■ **YOUR TASK**: If a line in the listing below has the string "that", copy it out.

■ **EXERCISE INPUT**:

::::::::::

/-- The chain header and stage operands in force (R199). -/
structure Chain where
  /-- advanced when a header of all zeros ends a chain: the row statistics then start anew -/
  gen : Nat
  header : DWord
  link2 : Bool
  agp : Option AgCap
  age : Option AgCap
  ags : Option AgCap
  sx : Word
  sy : Word
  sz : Word
  deriving DecidableEq, Repr

/-- An instruction in an issue queue with what it captured at issue (R203). -/
inductive QOp where
  | wload (f : WloadFields)
  | wswap
  | mmul (f : MmulFields) (ch : Chain) (feed : AgCap)
  | vec (op : VOp) (f : VFields) (scalar : Word) (ag : Option AgCap)
  | mvissue (count addr : Nat)
  | imload (page : Fin 16)
  | bank (op : BOp) (f : BFields) (a b : AgCap) (p c : Word)
  /-- TTAKE, TPUT and CHAINA at a queue head: only their sync field acts -/
  | token
  /-- CHAINH in MQ: a header of all zeros ends the chain there (R199) -/
  | chainh (ends : Bool)
  deriving DecidableEq, Repr

structure QEntry where
  op : QOp
  sync : Sync
  /-- consecutive Isle cycles of token wait so far (R207) -/
  wait : Nat
  deriving DecidableEq, Repr

/-- An open hardware loop (R194): byte offsets of its first body instruction and of the one after its body, the latched
count and the iteration index. -/
structure LoopFrame where
  first : Nat
  past : Nat
  count : Nat
  idx : Nat
  deriving DecidableEq, Repr

/-- ISL_SKSTAT.STATE (R188). -/
inductive SkState where
  | halted | running | stalled | trapped
  deriving DecidableEq, Repr

/-- An instruction-memory bank and its tag (R214). `fn` is the function whose handle `image` names. -/
structure ImBank where
  valid : Bool
  fn : Fn
  image : BitVec 16
  page : BitVec 4
  words : List DWord
  deriving DecidableEq, Repr

structure Skerry where
  s : Vector Word 32
  scr : Vector Word 4
  pc : Nat
  loops : List LoopFrame
  st : SkState
  cause : BitVec 6
  halt : Bool
  /-- Isle cycles since the start boundary (CYC) and the latched CYC_HI -/
  cyc : Nat
  cycHi : Word
  runFirst : BitVec 8
  runRows : BitVec 8
  owner : BitVec 4
  jobtag : Word
  /-- function and handle of the running image (R216) -/
  run : Option (Fn × BitVec 16)
  /-- the instruction held at issue by a full queue, a token, FENCE, SWAP or END, and its token wait -/
  held : Option IsleInstr
  heldWait : Nat
  ended : Bool
  bank0 : ImBank
  bank1 : ImBank
  active : Bool
  /-- an IMLOAD in progress: the page it writes into the shadow bank -/
  imload : Option (BitVec 4)
  /-- sync field of that IMLOAD -/
  imSync : Sync
  /-- generators as they stand before the writes of `agw`, which lists those not landed when the last one was made, in landing
  order (R212) -/
  ags : Vector AddrGen 16
  agw : List AgWrite
  chain : Chain
  deriving DecidableEq, Repr

/-- One weight-latch set (R141): its mode and FP8 format, rows of weights, column primes, and whether the parity of its
first latch is wrong (R150, R408). -/
structure WeightSet where
  mode : BitVec 3
  wf : Bool
  rows : List (List Word)
  primes : List Word
  badParity : Bool
  deriving DecidableEq, Repr

/-- Running row statistics of a chain (R165, R166), fp32 words. -/
structure RowStat where
  n : Word
  mu : Word
  m2 : Word
  mx : Word
  l : Word
  /-- γ of every score tile closed so far, and per destination register how many were applied -/
  gammas : List Word
  applied : List (Nat × Nat)
  deriving DecidableEq, Repr

/-- The tile registers t0 to t7 and the matrix engine: R128, R131, R141, and the fields of ISL_MECFG and ISL_MESTAT (R148). -/
structure Matrix where
  tiles : Mem
  tileErrs : ErrMarks
  /-- armed injections of the tile-register code and of the latch parity (R408) -/
  tileInj : Option Bool
  latchInj : Bool
  wA : WeightSet
  wB : WeightSet
  /-- false: set A active; true: set B -/
  active : Bool
  mode : BitVec 3
  corr : BitVec 8
  wpar : Bool
  sat : Bool
  ovf : Bool
  nan : Bool
  stats : List RowStat
  statGen : Nat
  /-- MMULs of the chain that have closed their accumulation, and the AGS generator of a NORMSTAT whose values wait for the
  chain's end (R165) -/
  closed : Nat
  norm : Option AgCap
  deriving DecidableEq, Repr

structure Vec where
  v : Vector (BitVec 2048) 32
  primes : Vector Word 64
  sat : Bool
  ovf : Bool
  nan : Bool
  deriving DecidableEq, Repr

/-- A key chunk's circulation tag but for HOPS (Table KC-1), and what the seed expander needs to produce the seeded words
beside it (R48, R85). -/
structure KeyChunk where
  keyset : Word
  mfp : Word
  record : Nat
  seed : List Byte
  kind : Nat
  chunk : Nat
  /-- L + K limbs and tiles per limb of a level set, or N_r and DIGITS and n of a bit set -/
  limbs : Nat
  tiles : Nat
  nr : Nat
  digits : Nat
  lweDim : Nat
  primes : List Nat
  deriving DecidableEq, Repr

/-- A slot and its token (R204, R205); key slots and landing slots are of this kind (R96, R169), their ranges disjoint (R239). -/
structure Slot where
  kind : BitVec 2
  init : Bool
  readers : Nat
  len : Nat
  base : Nat
  full : Bool
  drain : Nat
  rounds : Nat
  /-- bytes of the current round's deliveries into a key or landing slot -/
  got : Nat
  deriving DecidableEq, Repr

::::::::::

■ **REPLY TO THE EXERCISE**:
  /-- sync field of that IMLOAD -/
  /-- MMULs of the chain that have closed their accumulation, and the AGS generator of a NORMSTAT whose values wait for the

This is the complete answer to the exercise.